Scheme II: the pre-training dual attention neural network semantic inference dialogue retrieval system comprises a data preprocessing module, a pre-coding module, a retrieval establishing module, a dialogue partitioning module, a sorting module, an NLI training module and a model generating module;

the pre-processing module records the dialogue, transmits the dialogue to the pre-coding module for preliminary coding, screens the dialogue through the retrieval module, sends the dialogue to the dialogue partitioning module for distinguishing, sorts the data through the sorting module, transmits the data to the NLI training module for neural network training by using a dual attention mechanism, and finally establishes a pre-training dual attention neural network semantic inference dialogue retrieval system through the model generation module.
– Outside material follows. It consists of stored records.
/-! ### The order in which slots are offered (R39-R41) -/

/-- The gang that reserves: the one that does so, else of the highest-priority launches the one that waits longest (R39).
That a gang keeps what it has reserved when another of higher priority comes, and that of two that wait equally long the
launch accepted first reserves, is the model's choice (log entry 125). -/
def reservingGang (s : State) : Option Nat :=
  match s.gang with
  | some u => some u
  | none =>
    (s.launches.filter fun l => 1 < gangSize l.rcd && l.next < l.rcd.total && l.abort.isNone).foldl
      (fun (b : Option Launch) l => match b with
        | none => some l
        | some y => if y.prio < l.prio || (y.prio == l.prio && l.since < y.since) then some l else b) none |>.map (·.uid)

/-- The first of two lists of numbers in lexical order. -/
def listLt : List Nat → List Nat → Bool
  | a :: as, b :: bs => a < b || (a == b && listLt as bs)
  | _, _ => false

/-- A launch's head unit waits for a slot: it has teams to place, is not aborted and, with a gang, is the one that reserves. -/
def headWaits (s : State) (l : Launch) : Bool := l.next < l.rcd.total && l.abort.isNone && (gangSize l.rcd == 1 || reservingGang s == some l.uid)
/-- The place of a unit in the order of R41. -/
def headKey (l : Launch) : List Nat :=
  [3 - l.prio, match l.aged with | some _ => 1 | none => 2, l.aged.getD 0, l.uid]
/-- The team is saved (R43, R45). -/
def Team.isSaved (t : Team) : Bool := match t.place with | .saved _ => true | _ => false
/-- The first team of the gang a launch is placing, and its size (R39). -/
def gangAt (r : LaunchRec) (n : Nat) : Nat × Nat :=
  let first := n / gangSize r * gangSize r
  (first, min (gangSize r) (r.total - first))
/-- Two teams of one gang. -/
def gangMates (s : State) (x y : Team) : Bool :=
  x.launch == y.launch && gangSize (s.launchOf x.launch).rcd != 1 && (gangAt (s.launchOf x.launch).rcd x.n).1 == (gangAt (s.launchOf x.launch).rcd y.n).1
/-- The teams that a placement unit of a team has on the package: those of its gang, or it alone (R39, R45). -/
def unitOf (s : State) (t : Team) : List Team := s.teams.filter fun y => y.uid == t.uid || gangMates s y t
/-- The place of a saved unit in the order of R41: a gang's is that of the team that left first. -/
def savedKey (s : State) (t : Team) : List Nat :=
  let left := ((unitOf s t).map (·.gone)).foldl min t.gone
  [3 - (s.launchOf t.launch).prio, 0, left, t.launch]

/-- Every tag a saved team owns is free on the cores from one on (R45). -/
def tagsFree (s : State) (t : Team) (c : Nat) : Bool :=
  (coresAt (s.launchOf t.launch).rcd 0).all fun h =>
    ((s.core (t.core + h)).tags.filter (·.2.team == t.uid)).all fun x => !((s.core (c + h)).tags.any (·.1 == x.1))
/-- A field of the header of the slot that holds a half of a saved team (R263). -/
def headNum (s : State) (t : Team) (half o n : Nat) : Nat :=
  match t.place with
  | .saved m => s.num (slotBase s (s.launchOf t.launch).ctx (m + 3 * half) + o) n
  | _ => 0
/-- The core that a saved team left, as CORE of its slots' headers has it now (R263, R266). -/
def leftCore (s : State) (t : Team) : Nat :=
  let c := headNum s t 0 4 4 % 512
  if (s.launchOf t.launch).rcd.pair && c == t.core then headNum s t 1 4 4 % 512 - 1 else c
/-- The launch record of a saved team with the partition that its slots' headers hold now (R263, R266). -/
def keptRec (s : State) (t : Team) : LaunchRec :=
  let w := headNum s t 0 0x10 4
  { (s.launchOf t.launch).rcd with pb1 := bits w 0 8, pb2 := bits w 8 8, pb3 := bits w 16 8 }
/-- The core a saved team goes to: the one it left, or, when that is excluded, the first replacement of the search; of
those that fit it and satisfy a test (R45). -/
def homeCore (s : State) (t : Team) (ok : Nat → Bool) : Option Nat :=
  let l := s.launchOf t.launch
  let r := keptRec s t
  let home := leftCore s t
  if !((coresAt r home).any (nmem s.hub.cexcl ·)) then
    (if fitsAt s [] r t.spilled home && (home == t.core || tagsFree s t home) && ok home then some home else none)
  else (searchFrom r.pair ((home + if r.pair then 2 else 1) % 384)).find? fun c =>
    fitsAt s [] r t.spilled c && slotsFree s r l.prio c && tagsFree s t c && ok c
/-- The tags a team owns go from its cores to others (R45). -/
def moveTags (s : State) (t : Team) (c : Nat) : State :=
  (coresAt (s.launchOf t.launch).rcd 0).foldl
    (fun s h =>
      let mine := (s.core (t.core + h)).tags.filter (·.2.team == t.uid)
      let a := s.core (t.core + h)
      let s1 := s.setCore (t.core + h) { a with tags := a.tags.filter (·.2.team != t.uid) }
      let b := s1.core (c + h)
      s1.setCore (c + h) { b with tags := mine.foldl (fun l x => tins l x.1 x.2) b.tags }) s
/-- The cores a unit of saved teams would go to, one after another, each with its tags; none unless all fit (R45). -/
def homeCores : State → List Team → (Nat → Bool) → Option (List Nat)
  | _, [], _ => some []
  | s, t :: rest, ok =>
    match homeCore s t ok with
    | some c => (homeCores ((moveTags s t c).setTeam { t with core := c, place := .resident }) rest ok).map (c :: ·)
    | none => none

/-- A spilled group of a team with an answered thread waits to return to a core that fits it (R252). -/
def returnsTo (s : State) (core : Nat) : Bool :=
  s.teams.any fun t =>
    let r := (s.launchOf t.launch).rcd
    t.place == .resident && t.spilled.any fun g =>
      t.core + groupHalf r g == core && fitsCore s [t.uid] r (t.spilled.filter (· != g)) (groupHalf r g) core &&
        s.threads.any fun x => x.team == t.uid && x.tid / r.width == g && (match x.status with | .parked _ | .exited => false | _ => true)

/-- A unit before a place in the order would take a slot on one of these cores: a head unit that fits there, or a saved unit
that can return as a whole and has a core among them (R41, R45). -/
def earlierFits (s : State) (key : List Nat) (cores : List Nat) : Bool :=
  (s.launches.any fun l => listLt (headKey l) key && headWaits s l &&
      (cores.map fun c => if l.rcd.pair then c / 2 * 2 else c).any (fitsNew s [] l)) ||
    s.teams.any fun t =>
      t.isSaved && (s.launchOf t.launch).abort.isNone && listLt (savedKey s t) key && (unitOf s t).all Team.isSaved &&
        match homeCores s (unitOf s t) (fun _ => true) with
        | some cs => ((unitOf s t).zip cs).any fun (y, c) => (coresAt (s.launchOf y.launch).rcd c).any cores.contains
        | none => false

/-! ### Placing a team (R18, R36, R48, R54) -/

/-- The free thread slots of a core, lowest first, those of one team that is coming back apart (R18). -/
def freeSlots (s : State) (back : List Nat) (core n : Nat) : List Nat :=
  let used := (s.threads.filter fun t => t.core == core && !t.spilled && !(back.contains t.team) &&
    (match (s.team t.team).place with | .saved _ => false | _ => true)).map (·.slot)
  ((List.range 2048).filter fun k => !(used.contains k)).take n
/-- The team position for a team on a core or pair: the wanted one, if any, where no team but itself has it, else the lowest
free one; one that a saved team of these cores keeps in its slot is taken only when no other is free (R247, R262, R264). -/
def freePos (s : State) (skip : List Nat) (pair : Bool) (core : Nat) (want : List Nat) : Nat :=
  let ts := teamsOn s skip core ++ if pair then teamsOn s skip (core + 1) else []
  let kept := s.teams.filter fun t => t.isSaved && !(skip.contains t.uid) &&
    (coresAt (s.launchOf t.launch).rcd t.core).any fun c => c == core || (pair && c == core + 1)
  let ps := (want ++ List.range 64).filter fun p => !(ts.any (·.pos == p))
  ((ps.filter fun p => !(kept.any (·.pos == p))) ++ ps).headD 0
/-- The core a thread of a team lies on (R42). -/
def coreOf (r : LaunchRec) (core tid : Nat) : Nat := core + groupHalf r (tid / r.width)
/-- A core takes a launch's partition; a repartitioned one keeps no L1 lines (R38). -/
def repartition (s : State) (r : LaunchRec) (core : Nat) : State :=
  let c := s.core core
  let pb := (r.pb1, r.pb2, r.pb3)
  if c.pb == pb then s else s.setCore core { c with pb := pb, l1 := [] }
The third scheme is as follows: the pre-training dual attention neural network semantic inference dialogue retrieval device is characterized in that: the method comprises a memory and a processor, wherein the memory stores a computer program, and the processor realizes the steps of the pre-training dual attention neural network semantic inference dialogue retrieval method when executing the computer program.

And the scheme is as follows: a computer-readable storage medium, on which a computer program is stored, which, when executed by a processor, implements the above-described pre-trained dual attention neural network semantic inference dialogue retrieval method and system.

The invention has the beneficial effects that:

compared with the deep interaction neural network proposed by the prior art, a large amount of corresponding time is needed, in practical application, processors of Intel (R) core (TM) i5-8250U CPU @1.60GHz,1800Mhz, 4 cores and 8 logic processors are used, the methods can only reach 2it/s at the fastest speed, and the method adopts the idea of shallow interaction neural network through methods of precoding, vectorization and the like, so that the speed of the same CPU can reach more than 46it/s, the speed is improved by 23 times, and a large amount of conversations can be processed in a short time.

The invention adopts the fastest Electrora neural network based on attention mechanism at present, and improves the long dialogue retrieval effect by modeling the Semantic implication relation expectation of the dialogue total corresponding to the single sentence in the dialogue history, the dialogue history and the Semantic implication relation of the query sentence to the reply, wherein the accuracy of the neural network for making a Semantic Text Similarity task STS (Semantic Text Similarity i.e. NLI (Nature Language reference)) can reach 80%, and the accuracy of the prior art can reach 76% at most.

In addition, the invention uses some advantages of the deep interaction neural network for reference, and designs NLI task in conversation more in line with Chinese conversation logic. The retrieval method comprises the steps of learning and sequencing based on user states, single-round dialogue retrieval NLI, multi-round service retrieval NLI and 5 stages of multi-round client retrieval NLI, and retrieval sentences capable of well solving three challenges are retrieved by meeting the conditions required by the five stages respectively.

Drawings

In order to more clearly illustrate the technical solutions of the embodiments of the present invention, the drawings needed to be used in the description of the embodiments are briefly introduced below, and it is obvious that the drawings in the following description are only some embodiments of the present invention, and it is obvious for those skilled in the art to obtain other drawings based on the drawings without creative efforts.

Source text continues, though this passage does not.